EXERCISE REQUIREMENTS → Given the records below, would you repeat exactly the lines that begin at the one containing "(R230, R243) -/" and end at the one containing "(R230, R232). -/", inclusive?

GIVEN INFORMATION →
'''
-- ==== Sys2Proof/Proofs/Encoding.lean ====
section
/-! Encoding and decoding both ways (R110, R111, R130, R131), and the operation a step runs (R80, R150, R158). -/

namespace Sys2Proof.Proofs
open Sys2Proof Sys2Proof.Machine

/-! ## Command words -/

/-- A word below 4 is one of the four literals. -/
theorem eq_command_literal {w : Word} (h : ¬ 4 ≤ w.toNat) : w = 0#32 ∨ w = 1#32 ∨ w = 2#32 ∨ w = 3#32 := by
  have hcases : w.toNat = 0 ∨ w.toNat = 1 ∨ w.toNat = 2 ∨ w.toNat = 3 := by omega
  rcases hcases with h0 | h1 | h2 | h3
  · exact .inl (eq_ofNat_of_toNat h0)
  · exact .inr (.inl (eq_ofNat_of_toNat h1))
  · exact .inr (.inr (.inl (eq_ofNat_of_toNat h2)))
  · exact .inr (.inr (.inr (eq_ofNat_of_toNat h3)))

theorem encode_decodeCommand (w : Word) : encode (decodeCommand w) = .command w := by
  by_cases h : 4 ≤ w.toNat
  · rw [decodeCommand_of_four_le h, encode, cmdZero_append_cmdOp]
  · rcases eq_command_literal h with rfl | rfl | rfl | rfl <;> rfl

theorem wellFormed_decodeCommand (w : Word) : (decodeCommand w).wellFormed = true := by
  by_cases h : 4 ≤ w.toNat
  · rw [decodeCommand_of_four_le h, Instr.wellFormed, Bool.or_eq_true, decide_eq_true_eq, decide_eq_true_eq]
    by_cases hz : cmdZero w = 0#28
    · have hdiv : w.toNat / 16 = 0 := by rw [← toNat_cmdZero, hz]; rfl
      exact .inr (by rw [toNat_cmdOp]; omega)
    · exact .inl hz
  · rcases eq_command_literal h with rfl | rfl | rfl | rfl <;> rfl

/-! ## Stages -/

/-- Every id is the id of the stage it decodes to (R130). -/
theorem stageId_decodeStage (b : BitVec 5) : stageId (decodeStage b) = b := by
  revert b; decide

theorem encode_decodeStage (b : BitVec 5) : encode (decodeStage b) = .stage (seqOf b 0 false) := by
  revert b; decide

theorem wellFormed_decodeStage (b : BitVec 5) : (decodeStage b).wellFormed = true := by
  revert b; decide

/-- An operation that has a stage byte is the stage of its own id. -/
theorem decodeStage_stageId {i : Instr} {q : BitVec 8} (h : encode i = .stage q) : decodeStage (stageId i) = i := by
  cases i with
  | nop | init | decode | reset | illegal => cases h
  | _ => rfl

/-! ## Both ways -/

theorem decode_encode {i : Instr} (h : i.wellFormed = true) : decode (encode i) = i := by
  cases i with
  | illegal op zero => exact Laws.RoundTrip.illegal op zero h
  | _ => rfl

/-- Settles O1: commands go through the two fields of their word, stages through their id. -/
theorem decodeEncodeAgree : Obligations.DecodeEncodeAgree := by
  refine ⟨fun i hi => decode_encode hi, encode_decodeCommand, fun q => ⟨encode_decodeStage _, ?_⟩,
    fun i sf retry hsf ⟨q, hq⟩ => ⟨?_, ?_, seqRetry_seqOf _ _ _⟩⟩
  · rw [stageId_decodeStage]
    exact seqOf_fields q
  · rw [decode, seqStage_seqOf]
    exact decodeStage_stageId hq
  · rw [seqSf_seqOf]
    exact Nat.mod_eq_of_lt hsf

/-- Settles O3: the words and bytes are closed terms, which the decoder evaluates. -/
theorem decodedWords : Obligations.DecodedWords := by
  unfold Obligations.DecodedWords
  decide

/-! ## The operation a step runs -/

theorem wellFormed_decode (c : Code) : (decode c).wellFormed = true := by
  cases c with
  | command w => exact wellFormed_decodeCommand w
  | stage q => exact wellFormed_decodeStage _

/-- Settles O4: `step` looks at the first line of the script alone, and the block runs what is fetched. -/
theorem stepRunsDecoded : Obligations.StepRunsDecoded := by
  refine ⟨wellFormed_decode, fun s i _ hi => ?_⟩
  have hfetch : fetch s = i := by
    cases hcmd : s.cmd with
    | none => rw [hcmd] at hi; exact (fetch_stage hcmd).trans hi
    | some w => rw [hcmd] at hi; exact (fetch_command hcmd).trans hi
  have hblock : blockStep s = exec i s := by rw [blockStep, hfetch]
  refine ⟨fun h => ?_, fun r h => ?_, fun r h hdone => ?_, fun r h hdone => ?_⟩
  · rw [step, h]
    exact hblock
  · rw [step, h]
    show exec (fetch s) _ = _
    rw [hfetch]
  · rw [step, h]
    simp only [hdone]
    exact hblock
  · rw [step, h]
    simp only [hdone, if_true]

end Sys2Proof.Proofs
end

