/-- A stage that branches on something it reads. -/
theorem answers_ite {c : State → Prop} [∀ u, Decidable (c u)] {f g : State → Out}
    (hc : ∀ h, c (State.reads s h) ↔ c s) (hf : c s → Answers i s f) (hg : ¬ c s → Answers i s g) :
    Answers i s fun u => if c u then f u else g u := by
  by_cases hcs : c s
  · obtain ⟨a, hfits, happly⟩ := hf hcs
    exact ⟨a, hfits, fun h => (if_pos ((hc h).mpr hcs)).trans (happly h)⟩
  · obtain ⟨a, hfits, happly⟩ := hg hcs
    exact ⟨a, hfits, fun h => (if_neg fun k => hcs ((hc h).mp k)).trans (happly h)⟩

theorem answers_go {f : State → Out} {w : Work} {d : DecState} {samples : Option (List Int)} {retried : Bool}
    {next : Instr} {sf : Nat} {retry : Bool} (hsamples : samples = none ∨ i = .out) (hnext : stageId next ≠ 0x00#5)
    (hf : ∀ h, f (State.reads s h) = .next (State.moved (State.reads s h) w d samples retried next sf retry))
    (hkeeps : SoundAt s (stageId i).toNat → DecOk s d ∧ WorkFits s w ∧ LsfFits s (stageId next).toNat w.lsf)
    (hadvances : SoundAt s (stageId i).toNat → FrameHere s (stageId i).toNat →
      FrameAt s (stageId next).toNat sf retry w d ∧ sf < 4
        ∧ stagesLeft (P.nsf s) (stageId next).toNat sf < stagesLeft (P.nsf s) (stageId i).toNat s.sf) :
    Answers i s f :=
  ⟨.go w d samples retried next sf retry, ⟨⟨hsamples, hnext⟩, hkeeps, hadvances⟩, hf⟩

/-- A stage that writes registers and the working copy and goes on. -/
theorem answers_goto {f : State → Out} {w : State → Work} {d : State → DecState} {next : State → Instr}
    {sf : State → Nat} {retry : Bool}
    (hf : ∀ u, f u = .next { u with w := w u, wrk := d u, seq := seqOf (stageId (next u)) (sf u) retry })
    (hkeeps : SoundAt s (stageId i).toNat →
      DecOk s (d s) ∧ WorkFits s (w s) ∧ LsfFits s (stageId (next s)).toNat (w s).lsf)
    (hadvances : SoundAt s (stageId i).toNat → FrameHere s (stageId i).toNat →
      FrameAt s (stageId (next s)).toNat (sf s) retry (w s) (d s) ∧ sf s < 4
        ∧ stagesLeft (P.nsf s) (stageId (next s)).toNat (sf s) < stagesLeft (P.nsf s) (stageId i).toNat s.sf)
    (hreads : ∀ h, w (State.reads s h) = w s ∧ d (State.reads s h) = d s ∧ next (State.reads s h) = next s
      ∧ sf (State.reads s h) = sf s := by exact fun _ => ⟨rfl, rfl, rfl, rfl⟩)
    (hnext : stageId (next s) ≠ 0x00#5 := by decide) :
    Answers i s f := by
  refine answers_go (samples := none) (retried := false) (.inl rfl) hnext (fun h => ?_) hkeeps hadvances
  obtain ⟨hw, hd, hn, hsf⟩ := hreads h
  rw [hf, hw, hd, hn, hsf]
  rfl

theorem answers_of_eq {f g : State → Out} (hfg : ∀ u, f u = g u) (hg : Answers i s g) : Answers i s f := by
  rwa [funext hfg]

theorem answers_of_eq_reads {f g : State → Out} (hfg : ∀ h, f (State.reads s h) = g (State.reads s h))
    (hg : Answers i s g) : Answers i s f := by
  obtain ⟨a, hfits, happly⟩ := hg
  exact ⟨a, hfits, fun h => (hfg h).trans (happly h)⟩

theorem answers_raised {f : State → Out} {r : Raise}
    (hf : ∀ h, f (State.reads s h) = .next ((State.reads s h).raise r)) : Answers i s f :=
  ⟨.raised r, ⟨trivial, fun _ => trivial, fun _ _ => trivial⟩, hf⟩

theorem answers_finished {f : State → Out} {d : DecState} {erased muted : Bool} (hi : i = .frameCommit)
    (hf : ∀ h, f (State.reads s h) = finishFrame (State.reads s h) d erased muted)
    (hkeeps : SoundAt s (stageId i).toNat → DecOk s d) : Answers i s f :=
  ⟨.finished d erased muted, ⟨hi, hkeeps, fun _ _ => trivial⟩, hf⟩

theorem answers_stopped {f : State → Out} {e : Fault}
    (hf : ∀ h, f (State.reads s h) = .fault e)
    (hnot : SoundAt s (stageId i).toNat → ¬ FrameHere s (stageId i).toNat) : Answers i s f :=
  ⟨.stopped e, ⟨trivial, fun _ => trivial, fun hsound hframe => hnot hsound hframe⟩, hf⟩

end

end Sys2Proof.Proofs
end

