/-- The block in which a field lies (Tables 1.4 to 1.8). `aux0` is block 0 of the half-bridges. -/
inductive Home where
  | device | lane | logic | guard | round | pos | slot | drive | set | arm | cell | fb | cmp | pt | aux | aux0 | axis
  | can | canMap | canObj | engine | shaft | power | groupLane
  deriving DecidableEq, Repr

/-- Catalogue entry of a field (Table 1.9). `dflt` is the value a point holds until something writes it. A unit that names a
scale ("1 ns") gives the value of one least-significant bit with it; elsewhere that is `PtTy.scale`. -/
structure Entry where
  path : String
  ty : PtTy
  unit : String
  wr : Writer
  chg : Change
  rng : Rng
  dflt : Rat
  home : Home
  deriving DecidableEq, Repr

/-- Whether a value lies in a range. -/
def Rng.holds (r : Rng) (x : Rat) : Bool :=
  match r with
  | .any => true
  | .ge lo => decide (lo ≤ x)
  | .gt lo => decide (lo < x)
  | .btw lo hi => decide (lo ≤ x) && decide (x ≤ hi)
'''
'''
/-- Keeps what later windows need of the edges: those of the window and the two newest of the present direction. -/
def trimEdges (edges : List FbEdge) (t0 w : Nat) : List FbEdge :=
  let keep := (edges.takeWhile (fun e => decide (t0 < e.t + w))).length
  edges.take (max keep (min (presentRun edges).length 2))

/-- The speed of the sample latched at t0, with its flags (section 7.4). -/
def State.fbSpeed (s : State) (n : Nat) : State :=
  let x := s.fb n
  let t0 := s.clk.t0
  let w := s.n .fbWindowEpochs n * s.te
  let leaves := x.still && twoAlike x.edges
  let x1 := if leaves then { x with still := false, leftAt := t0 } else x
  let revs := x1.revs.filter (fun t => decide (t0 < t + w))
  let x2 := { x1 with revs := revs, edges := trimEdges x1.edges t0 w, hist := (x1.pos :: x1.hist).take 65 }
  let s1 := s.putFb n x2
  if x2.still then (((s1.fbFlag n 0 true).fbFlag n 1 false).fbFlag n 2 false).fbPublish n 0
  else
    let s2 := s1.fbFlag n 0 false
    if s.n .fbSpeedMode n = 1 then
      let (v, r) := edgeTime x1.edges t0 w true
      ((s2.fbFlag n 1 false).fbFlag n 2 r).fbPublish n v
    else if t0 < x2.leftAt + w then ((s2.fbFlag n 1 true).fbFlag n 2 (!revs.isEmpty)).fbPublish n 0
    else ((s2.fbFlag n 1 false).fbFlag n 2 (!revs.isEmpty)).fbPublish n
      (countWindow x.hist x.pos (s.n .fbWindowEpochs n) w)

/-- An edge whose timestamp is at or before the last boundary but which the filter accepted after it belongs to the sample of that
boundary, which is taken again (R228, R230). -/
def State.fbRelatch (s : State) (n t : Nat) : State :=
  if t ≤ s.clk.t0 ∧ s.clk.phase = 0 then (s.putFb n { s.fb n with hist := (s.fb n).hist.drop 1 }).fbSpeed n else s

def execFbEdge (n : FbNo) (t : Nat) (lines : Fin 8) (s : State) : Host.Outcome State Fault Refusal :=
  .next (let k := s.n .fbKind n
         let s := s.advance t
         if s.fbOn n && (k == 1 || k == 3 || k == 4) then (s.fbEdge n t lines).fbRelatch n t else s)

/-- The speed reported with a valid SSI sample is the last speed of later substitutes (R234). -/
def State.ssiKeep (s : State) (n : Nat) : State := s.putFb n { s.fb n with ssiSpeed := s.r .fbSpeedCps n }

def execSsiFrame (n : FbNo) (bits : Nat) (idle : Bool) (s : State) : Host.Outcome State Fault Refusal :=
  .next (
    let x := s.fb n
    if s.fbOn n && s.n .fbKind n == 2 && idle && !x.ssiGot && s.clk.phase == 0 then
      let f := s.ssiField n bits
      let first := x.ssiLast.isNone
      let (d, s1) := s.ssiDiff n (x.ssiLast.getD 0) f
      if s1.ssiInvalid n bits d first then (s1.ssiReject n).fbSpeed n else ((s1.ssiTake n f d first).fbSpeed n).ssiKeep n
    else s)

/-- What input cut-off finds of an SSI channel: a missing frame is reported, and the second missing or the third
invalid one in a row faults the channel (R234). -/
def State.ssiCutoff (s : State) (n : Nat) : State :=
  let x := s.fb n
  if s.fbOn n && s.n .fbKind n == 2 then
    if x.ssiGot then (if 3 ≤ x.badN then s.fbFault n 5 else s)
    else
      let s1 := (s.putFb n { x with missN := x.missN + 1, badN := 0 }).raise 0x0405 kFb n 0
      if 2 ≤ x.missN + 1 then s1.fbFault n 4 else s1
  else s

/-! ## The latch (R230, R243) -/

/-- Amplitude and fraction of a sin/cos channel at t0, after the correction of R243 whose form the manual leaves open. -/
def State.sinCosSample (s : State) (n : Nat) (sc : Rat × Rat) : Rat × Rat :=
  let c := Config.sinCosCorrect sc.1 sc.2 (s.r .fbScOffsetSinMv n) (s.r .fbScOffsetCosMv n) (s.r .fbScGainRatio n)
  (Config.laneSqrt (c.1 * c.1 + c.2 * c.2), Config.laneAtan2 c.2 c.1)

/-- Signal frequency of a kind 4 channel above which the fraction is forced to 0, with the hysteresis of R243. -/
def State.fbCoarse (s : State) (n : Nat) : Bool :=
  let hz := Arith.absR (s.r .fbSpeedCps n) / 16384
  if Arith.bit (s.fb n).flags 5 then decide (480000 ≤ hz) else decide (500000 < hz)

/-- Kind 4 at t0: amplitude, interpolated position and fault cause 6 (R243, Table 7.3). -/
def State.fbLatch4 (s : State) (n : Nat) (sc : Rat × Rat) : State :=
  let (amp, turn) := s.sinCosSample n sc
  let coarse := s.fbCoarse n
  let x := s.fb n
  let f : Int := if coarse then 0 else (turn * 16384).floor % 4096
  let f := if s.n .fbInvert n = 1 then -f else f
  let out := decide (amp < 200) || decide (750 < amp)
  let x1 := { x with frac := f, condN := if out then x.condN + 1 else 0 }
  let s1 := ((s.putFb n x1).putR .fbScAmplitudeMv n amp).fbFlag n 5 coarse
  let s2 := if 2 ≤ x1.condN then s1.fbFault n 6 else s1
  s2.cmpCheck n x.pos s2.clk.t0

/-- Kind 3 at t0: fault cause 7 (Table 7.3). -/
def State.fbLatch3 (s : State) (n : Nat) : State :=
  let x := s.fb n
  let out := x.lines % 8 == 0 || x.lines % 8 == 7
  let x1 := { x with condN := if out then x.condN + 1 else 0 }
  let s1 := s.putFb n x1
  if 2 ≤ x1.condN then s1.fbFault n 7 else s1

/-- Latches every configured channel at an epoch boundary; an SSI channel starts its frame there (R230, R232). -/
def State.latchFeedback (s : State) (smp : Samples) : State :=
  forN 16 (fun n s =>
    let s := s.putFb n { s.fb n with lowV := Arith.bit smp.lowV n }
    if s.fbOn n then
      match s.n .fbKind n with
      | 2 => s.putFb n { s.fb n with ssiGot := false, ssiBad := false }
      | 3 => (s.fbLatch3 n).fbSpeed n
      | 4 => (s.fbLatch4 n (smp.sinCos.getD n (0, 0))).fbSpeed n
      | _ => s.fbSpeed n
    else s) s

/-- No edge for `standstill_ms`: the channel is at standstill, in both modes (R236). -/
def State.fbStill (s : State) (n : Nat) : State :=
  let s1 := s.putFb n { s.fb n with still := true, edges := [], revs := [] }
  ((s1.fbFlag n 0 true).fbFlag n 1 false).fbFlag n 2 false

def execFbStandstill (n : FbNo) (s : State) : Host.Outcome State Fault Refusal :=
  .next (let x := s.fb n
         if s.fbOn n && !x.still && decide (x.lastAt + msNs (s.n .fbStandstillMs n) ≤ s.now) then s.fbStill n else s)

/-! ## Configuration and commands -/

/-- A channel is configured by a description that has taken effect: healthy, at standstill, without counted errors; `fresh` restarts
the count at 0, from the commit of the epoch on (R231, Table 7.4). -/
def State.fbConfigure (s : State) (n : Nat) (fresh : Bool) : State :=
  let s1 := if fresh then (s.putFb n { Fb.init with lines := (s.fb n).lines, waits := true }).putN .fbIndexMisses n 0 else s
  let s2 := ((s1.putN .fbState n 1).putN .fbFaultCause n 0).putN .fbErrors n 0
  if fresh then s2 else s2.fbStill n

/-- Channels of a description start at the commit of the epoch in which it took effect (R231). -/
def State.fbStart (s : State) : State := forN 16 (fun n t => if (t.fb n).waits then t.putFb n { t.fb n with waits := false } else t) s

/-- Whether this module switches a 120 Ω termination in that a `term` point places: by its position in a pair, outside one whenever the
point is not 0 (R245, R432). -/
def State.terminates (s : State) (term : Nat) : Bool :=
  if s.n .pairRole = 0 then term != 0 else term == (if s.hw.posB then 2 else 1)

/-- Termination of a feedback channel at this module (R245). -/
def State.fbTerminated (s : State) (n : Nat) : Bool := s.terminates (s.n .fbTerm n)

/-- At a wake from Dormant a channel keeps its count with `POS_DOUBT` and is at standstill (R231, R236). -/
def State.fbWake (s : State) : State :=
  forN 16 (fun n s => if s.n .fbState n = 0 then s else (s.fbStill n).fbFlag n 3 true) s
'''
REPLY TO THE EXERCISE →
/-! ## The latch (R230, R243) -/

/-- Amplitude and fraction of a sin/cos channel at t0, after the correction of R243 whose form the manual leaves open. -/
def State.sinCosSample (s : State) (n : Nat) (sc : Rat × Rat) : Rat × Rat :=
  let c := Config.sinCosCorrect sc.1 sc.2 (s.r .fbScOffsetSinMv n) (s.r .fbScOffsetCosMv n) (s.r .fbScGainRatio n)
  (Config.laneSqrt (c.1 * c.1 + c.2 * c.2), Config.laneAtan2 c.2 c.1)

/-- Signal frequency of a kind 4 channel above which the fraction is forced to 0, with the hysteresis of R243. -/
def State.fbCoarse (s : State) (n : Nat) : Bool :=
  let hz := Arith.absR (s.r .fbSpeedCps n) / 16384
  if Arith.bit (s.fb n).flags 5 then decide (480000 ≤ hz) else decide (500000 < hz)

/-- Kind 4 at t0: amplitude, interpolated position and fault cause 6 (R243, Table 7.3). -/
def State.fbLatch4 (s : State) (n : Nat) (sc : Rat × Rat) : State :=
  let (amp, turn) := s.sinCosSample n sc
  let coarse := s.fbCoarse n
  let x := s.fb n
  let f : Int := if coarse then 0 else (turn * 16384).floor % 4096
  let f := if s.n .fbInvert n = 1 then -f else f
  let out := decide (amp < 200) || decide (750 < amp)
  let x1 := { x with frac := f, condN := if out then x.condN + 1 else 0 }
  let s1 := ((s.putFb n x1).putR .fbScAmplitudeMv n amp).fbFlag n 5 coarse
  let s2 := if 2 ≤ x1.condN then s1.fbFault n 6 else s1
  s2.cmpCheck n x.pos s2.clk.t0

/-- Kind 3 at t0: fault cause 7 (Table 7.3). -/
def State.fbLatch3 (s : State) (n : Nat) : State :=
  let x := s.fb n
  let out := x.lines % 8 == 0 || x.lines % 8 == 7
  let x1 := { x with condN := if out then x.condN + 1 else 0 }
  let s1 := s.putFb n x1
  if 2 ≤ x1.condN then s1.fbFault n 7 else s1

/-- Latches every configured channel at an epoch boundary; an SSI channel starts its frame there (R230, R232). -/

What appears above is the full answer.